-- WORK INSTRUCTION --
Look through the data below and show every line that includes "pauseHost".

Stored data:
■ ■ ■
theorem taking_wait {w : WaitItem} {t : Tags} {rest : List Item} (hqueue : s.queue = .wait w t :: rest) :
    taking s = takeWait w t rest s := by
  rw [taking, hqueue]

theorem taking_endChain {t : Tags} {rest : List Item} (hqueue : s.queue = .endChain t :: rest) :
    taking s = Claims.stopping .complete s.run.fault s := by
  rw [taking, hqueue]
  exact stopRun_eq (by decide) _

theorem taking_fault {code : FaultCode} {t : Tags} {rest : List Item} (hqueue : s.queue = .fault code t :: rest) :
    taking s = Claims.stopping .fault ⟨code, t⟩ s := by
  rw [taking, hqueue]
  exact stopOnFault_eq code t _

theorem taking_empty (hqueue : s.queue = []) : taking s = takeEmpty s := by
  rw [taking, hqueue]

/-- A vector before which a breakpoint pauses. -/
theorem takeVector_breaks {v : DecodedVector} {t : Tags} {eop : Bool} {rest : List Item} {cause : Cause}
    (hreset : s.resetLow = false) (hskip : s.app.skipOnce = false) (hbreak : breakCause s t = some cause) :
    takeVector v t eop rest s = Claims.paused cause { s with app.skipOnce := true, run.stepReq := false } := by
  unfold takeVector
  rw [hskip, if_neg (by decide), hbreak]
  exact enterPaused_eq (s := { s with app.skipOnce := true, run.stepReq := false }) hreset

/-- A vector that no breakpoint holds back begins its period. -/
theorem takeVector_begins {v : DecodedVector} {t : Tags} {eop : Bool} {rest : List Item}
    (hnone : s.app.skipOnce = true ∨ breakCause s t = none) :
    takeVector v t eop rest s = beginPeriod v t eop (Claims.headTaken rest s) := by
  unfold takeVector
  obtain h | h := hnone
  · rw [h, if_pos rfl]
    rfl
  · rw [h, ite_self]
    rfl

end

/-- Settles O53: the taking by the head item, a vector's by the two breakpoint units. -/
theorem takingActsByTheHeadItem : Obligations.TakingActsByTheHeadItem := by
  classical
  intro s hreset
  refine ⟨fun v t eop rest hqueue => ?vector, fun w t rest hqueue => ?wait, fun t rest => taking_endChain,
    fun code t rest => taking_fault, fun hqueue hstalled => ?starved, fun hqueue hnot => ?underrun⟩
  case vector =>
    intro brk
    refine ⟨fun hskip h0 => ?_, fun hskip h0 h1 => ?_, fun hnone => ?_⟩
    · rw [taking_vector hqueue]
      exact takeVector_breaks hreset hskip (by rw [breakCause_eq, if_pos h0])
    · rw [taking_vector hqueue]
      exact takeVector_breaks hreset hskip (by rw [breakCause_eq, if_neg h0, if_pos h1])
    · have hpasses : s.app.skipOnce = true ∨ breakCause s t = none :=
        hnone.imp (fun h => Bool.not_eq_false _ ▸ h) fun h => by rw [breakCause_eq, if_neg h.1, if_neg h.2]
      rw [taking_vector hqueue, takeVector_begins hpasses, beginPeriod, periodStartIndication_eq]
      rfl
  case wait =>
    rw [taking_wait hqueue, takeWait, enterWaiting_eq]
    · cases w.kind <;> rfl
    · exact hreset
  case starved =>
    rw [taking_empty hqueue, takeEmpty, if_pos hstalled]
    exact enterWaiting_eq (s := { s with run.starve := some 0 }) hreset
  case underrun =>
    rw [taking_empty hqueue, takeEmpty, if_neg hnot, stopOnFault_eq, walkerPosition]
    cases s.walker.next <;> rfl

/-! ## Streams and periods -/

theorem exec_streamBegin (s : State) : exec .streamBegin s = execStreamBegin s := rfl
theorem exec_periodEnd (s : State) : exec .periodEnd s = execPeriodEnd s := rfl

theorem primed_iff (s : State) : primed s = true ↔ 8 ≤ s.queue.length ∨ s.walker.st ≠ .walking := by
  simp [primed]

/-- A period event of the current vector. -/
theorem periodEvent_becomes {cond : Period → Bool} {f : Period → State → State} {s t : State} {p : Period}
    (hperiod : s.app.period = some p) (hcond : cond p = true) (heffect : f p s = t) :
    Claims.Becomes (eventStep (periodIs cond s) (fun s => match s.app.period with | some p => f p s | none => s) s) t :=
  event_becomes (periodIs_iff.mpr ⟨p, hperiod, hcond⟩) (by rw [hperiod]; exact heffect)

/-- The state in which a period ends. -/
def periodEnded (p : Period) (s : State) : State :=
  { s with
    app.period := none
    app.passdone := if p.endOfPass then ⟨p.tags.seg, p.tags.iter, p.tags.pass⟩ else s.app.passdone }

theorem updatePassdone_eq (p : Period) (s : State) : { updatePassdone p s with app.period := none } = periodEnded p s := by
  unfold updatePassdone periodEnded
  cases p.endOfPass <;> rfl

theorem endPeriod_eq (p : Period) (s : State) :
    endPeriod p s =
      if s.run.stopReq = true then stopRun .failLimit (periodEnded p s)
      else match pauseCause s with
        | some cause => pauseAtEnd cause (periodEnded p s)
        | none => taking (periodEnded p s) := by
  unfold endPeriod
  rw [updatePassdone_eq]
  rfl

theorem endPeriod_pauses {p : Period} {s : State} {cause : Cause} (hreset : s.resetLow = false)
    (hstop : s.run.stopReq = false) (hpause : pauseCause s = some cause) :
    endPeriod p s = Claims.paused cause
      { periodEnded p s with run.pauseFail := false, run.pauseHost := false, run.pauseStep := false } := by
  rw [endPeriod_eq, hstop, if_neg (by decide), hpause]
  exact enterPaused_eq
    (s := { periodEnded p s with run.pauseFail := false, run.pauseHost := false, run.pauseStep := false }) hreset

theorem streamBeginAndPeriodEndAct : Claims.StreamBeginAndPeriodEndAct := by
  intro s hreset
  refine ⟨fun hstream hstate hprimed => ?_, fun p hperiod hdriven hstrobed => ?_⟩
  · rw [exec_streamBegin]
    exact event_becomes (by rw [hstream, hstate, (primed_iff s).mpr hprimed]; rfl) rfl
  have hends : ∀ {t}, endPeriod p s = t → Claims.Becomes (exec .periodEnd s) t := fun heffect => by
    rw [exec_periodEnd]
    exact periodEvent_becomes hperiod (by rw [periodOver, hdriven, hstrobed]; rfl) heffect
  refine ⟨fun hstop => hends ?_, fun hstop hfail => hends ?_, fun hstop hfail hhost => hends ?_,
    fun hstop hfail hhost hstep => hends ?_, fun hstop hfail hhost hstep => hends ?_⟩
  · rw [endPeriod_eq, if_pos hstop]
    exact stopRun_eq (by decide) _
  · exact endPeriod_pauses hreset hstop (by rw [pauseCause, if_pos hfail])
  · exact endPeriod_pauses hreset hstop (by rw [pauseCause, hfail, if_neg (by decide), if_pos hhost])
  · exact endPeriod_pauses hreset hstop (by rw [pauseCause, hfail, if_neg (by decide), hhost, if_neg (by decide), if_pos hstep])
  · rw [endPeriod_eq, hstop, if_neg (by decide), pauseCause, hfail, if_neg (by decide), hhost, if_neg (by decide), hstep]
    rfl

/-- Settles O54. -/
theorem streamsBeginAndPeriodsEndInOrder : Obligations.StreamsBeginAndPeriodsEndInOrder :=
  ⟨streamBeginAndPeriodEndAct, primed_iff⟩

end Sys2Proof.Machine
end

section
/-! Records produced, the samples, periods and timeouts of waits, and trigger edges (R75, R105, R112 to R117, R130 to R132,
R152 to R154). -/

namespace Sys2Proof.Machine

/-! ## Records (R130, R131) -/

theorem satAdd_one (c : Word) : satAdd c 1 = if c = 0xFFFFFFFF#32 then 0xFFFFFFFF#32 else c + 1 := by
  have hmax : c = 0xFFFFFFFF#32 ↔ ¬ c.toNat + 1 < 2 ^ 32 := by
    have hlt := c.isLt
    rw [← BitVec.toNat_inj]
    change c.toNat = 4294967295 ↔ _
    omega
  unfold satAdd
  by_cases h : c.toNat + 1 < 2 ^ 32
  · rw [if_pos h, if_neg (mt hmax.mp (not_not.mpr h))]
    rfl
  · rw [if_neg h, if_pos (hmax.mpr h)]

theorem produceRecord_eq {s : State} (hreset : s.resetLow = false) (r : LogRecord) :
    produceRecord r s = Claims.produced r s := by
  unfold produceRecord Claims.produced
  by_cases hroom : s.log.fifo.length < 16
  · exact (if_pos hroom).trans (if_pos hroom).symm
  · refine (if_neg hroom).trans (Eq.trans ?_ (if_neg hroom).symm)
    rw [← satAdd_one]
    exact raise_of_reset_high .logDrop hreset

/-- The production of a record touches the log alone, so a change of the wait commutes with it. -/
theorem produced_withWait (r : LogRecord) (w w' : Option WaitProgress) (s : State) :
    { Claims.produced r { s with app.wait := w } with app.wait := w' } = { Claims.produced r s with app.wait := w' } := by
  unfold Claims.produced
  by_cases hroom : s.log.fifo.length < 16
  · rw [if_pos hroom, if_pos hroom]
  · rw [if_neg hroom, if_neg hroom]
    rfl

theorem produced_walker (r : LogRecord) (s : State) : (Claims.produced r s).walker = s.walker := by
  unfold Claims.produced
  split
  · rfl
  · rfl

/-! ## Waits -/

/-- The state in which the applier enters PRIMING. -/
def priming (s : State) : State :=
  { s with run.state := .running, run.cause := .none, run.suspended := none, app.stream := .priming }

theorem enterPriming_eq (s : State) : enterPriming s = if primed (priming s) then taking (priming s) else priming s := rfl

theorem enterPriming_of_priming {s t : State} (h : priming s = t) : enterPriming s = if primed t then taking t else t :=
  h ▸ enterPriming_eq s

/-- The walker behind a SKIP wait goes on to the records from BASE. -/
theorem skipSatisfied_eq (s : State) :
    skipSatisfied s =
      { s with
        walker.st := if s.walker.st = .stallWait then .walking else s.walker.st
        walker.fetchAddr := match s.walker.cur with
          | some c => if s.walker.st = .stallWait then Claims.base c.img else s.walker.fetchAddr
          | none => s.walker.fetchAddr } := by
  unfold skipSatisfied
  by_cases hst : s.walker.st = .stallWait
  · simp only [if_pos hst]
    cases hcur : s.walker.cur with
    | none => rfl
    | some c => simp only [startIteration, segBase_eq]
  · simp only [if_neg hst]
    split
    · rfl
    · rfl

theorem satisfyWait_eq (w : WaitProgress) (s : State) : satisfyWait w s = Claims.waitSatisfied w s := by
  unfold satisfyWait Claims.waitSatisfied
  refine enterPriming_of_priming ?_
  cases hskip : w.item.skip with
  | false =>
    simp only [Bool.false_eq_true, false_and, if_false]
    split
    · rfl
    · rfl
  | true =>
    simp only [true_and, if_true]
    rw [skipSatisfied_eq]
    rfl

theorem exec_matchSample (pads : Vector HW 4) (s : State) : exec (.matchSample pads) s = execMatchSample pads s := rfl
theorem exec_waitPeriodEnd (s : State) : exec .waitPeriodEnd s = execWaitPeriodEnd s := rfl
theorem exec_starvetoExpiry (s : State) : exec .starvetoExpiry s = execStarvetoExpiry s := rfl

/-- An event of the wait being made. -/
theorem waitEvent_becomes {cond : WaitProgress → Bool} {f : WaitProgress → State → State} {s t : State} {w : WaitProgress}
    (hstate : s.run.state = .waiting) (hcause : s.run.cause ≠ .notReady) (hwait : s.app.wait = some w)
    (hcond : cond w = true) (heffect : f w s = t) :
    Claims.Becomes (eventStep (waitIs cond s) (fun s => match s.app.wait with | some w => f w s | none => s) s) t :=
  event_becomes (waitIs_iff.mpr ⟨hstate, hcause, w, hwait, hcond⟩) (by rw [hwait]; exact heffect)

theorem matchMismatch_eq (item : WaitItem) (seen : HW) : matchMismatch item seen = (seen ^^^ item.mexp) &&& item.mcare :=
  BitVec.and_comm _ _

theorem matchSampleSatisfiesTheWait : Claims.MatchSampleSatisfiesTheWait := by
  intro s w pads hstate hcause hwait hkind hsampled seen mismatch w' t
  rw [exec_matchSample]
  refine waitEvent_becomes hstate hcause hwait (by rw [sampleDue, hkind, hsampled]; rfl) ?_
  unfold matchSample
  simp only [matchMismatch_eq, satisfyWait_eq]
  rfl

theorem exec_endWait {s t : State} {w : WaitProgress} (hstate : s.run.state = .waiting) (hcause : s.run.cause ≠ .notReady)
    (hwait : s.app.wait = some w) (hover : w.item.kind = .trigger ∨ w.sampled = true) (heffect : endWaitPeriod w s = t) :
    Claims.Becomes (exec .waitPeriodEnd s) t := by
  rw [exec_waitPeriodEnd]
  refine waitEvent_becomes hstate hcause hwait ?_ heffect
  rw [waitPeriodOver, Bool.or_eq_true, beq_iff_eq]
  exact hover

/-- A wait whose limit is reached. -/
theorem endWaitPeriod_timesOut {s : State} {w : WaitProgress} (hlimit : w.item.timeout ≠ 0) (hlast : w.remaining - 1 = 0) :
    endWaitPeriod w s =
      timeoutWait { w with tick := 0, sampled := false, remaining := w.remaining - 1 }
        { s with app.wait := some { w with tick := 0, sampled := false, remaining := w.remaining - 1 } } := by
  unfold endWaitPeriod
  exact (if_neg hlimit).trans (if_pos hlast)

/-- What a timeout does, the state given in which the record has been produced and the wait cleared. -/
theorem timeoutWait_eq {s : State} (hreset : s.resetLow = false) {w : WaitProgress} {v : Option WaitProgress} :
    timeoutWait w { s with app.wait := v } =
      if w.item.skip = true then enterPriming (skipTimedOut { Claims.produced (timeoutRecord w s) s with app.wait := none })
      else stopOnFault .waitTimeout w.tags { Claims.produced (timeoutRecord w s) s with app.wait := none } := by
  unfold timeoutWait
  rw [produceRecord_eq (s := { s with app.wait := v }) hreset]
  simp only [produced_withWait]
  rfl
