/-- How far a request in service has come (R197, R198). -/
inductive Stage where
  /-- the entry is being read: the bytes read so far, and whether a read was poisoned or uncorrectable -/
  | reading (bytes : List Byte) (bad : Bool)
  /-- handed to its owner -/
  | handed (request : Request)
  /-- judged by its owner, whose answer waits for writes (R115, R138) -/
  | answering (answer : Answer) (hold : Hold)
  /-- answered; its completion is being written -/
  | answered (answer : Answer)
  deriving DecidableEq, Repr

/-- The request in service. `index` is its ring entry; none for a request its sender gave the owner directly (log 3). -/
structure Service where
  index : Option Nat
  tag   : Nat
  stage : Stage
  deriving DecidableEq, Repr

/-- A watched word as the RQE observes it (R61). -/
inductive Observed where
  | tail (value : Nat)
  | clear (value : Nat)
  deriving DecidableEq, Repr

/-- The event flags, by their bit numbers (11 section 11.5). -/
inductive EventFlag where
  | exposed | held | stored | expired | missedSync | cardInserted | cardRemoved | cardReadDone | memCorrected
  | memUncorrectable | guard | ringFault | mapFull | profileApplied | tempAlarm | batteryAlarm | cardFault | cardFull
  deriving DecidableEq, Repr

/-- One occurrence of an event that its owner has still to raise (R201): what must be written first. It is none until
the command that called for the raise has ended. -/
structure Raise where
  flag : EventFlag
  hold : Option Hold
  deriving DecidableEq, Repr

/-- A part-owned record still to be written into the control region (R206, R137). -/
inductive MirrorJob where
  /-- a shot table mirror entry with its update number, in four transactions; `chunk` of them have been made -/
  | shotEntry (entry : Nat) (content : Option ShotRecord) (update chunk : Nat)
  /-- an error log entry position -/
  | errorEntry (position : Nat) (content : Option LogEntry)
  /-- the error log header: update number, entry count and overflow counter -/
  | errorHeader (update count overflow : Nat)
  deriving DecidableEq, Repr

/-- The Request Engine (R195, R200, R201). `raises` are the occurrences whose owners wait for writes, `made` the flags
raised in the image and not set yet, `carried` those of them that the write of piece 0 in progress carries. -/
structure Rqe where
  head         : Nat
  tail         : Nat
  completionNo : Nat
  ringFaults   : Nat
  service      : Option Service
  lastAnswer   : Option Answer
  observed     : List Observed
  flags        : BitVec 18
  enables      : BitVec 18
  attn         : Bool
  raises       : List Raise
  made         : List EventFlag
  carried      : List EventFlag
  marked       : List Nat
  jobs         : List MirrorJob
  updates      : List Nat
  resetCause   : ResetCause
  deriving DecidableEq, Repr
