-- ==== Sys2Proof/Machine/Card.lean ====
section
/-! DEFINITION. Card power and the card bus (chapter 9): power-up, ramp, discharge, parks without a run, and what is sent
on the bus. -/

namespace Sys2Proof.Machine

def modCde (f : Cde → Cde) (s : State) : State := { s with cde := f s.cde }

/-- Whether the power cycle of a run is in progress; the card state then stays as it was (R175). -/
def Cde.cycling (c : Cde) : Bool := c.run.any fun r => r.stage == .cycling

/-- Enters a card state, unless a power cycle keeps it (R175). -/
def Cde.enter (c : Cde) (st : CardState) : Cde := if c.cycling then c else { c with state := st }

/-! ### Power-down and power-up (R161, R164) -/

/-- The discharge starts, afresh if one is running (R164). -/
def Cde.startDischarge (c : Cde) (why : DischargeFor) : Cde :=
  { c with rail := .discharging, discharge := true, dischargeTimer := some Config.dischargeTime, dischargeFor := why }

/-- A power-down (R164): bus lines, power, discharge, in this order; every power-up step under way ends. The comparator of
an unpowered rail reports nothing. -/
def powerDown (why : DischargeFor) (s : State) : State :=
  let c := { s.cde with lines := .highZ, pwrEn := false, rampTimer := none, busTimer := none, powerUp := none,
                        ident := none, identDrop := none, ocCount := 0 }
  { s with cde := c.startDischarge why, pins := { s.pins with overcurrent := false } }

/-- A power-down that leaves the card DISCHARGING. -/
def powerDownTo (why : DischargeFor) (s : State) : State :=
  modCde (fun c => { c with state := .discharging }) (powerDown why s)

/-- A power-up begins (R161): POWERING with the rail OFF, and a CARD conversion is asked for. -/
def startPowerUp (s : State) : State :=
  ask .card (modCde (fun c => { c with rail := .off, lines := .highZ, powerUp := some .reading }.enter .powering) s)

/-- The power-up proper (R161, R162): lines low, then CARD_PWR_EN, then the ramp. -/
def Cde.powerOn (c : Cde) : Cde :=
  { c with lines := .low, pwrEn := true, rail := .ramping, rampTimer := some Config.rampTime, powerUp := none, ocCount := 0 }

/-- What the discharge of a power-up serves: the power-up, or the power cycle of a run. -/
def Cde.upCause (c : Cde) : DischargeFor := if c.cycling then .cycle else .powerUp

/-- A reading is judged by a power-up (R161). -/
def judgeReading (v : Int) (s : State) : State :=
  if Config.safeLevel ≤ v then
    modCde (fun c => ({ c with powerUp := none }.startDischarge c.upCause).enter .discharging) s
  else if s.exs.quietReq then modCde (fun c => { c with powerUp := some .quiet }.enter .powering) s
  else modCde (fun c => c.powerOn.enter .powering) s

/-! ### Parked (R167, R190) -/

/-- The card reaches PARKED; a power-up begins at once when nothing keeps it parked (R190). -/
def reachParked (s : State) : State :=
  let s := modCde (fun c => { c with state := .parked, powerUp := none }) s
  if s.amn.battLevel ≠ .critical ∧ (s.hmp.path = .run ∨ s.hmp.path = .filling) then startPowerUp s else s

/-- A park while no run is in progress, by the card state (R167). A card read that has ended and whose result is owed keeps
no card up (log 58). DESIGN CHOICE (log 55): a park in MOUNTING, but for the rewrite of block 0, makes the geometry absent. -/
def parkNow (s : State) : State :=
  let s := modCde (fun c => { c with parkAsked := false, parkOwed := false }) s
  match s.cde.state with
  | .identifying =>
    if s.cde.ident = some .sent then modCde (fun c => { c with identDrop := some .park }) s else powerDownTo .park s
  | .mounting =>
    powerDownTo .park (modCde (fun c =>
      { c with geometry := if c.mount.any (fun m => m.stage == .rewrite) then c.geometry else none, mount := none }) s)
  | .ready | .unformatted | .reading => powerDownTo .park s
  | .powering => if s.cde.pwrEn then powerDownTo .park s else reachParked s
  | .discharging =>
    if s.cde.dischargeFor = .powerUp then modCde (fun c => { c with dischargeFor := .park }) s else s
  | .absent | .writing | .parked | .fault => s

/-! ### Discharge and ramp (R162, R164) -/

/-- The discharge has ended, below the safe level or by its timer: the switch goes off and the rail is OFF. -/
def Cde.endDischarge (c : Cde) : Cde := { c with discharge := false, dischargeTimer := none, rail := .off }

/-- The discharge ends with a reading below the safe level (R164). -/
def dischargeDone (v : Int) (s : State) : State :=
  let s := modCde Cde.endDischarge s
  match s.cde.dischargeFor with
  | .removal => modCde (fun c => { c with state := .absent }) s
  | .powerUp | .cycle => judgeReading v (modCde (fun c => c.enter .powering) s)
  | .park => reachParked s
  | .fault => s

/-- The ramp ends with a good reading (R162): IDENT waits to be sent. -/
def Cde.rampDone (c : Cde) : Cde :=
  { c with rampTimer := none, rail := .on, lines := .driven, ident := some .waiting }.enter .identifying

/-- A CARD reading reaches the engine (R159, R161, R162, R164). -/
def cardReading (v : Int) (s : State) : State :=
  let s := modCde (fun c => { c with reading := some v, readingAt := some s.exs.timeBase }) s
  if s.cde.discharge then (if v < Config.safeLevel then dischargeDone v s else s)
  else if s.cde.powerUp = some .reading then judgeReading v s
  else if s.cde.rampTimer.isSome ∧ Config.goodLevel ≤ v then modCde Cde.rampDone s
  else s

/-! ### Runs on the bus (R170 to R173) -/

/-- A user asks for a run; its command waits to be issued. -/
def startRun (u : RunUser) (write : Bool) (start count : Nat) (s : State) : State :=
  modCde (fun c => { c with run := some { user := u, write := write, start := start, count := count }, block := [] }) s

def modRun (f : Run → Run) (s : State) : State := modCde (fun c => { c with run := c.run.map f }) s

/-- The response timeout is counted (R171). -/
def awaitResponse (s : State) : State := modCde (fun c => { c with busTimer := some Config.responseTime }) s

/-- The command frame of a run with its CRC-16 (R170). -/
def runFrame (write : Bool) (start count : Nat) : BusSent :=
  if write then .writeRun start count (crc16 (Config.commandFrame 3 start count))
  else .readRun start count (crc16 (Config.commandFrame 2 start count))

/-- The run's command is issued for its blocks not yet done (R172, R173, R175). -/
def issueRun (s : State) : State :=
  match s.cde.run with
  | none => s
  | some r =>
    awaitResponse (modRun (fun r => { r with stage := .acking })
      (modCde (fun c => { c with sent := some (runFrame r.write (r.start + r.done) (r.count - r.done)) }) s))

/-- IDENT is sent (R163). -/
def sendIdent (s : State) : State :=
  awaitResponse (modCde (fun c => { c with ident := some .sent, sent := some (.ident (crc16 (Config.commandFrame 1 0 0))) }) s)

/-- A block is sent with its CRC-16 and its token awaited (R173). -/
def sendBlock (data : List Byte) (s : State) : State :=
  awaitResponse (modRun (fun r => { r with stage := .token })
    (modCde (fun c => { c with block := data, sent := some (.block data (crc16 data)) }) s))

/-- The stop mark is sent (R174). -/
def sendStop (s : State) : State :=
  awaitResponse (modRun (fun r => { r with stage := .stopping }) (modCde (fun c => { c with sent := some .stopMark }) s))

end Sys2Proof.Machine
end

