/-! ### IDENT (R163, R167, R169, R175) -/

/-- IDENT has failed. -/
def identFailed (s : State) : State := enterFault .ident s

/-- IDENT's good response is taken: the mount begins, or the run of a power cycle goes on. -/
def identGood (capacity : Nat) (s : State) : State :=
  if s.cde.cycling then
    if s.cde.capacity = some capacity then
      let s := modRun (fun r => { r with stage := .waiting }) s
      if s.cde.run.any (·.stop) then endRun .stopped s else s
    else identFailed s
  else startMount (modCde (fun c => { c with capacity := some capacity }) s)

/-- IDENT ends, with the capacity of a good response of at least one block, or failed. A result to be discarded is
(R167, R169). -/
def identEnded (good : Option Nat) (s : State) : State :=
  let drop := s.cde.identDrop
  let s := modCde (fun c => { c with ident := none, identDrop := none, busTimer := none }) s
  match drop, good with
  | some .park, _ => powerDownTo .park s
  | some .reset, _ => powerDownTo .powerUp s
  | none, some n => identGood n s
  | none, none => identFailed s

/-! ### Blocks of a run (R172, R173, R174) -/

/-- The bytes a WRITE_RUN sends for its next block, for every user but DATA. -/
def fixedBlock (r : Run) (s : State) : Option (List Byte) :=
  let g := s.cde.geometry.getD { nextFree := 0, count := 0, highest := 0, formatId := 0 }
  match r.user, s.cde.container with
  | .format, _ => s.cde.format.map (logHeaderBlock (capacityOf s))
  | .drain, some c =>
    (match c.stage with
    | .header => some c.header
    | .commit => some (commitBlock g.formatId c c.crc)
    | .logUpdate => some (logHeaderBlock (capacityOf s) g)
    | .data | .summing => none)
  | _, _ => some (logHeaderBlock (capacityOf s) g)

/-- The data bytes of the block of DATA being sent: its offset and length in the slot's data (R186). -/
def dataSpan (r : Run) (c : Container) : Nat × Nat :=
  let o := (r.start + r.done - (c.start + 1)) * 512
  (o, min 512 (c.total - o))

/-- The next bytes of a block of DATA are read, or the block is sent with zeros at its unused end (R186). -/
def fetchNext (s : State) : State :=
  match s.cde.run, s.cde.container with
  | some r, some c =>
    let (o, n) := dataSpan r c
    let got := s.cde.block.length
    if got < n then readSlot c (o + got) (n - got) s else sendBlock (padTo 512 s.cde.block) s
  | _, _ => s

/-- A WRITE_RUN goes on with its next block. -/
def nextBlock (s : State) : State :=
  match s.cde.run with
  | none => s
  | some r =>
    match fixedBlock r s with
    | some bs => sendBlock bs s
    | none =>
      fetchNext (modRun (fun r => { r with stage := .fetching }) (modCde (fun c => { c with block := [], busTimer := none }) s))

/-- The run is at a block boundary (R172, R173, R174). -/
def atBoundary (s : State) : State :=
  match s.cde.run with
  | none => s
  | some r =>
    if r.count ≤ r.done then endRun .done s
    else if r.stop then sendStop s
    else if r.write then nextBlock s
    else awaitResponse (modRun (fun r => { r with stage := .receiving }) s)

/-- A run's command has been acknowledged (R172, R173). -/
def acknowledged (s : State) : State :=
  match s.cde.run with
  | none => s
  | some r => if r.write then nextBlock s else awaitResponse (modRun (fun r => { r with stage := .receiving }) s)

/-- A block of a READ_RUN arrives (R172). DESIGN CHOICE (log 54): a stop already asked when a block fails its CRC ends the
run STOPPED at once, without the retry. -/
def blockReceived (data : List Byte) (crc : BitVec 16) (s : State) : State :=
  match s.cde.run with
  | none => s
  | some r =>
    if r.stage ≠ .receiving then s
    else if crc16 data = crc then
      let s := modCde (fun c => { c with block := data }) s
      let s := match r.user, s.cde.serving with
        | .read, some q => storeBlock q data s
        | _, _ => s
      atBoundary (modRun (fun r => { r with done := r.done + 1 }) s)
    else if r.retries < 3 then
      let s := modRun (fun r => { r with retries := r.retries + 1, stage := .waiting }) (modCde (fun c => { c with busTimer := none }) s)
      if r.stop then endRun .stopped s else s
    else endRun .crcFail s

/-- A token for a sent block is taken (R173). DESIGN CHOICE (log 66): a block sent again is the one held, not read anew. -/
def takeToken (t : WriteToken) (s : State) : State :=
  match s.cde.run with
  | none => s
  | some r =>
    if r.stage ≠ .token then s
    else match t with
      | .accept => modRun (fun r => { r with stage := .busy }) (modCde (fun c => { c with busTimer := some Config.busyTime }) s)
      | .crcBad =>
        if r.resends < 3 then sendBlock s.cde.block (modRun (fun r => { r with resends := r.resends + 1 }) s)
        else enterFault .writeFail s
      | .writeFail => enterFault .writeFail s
■ ■ ■
-- SOLUTION TO THIS TASK --
      { periodEnded p s with run.pauseFail := false, run.pauseHost := false, run.pauseStep := false } := by
    (s := { periodEnded p s with run.pauseFail := false, run.pauseHost := false, run.pauseStep := false }) hreset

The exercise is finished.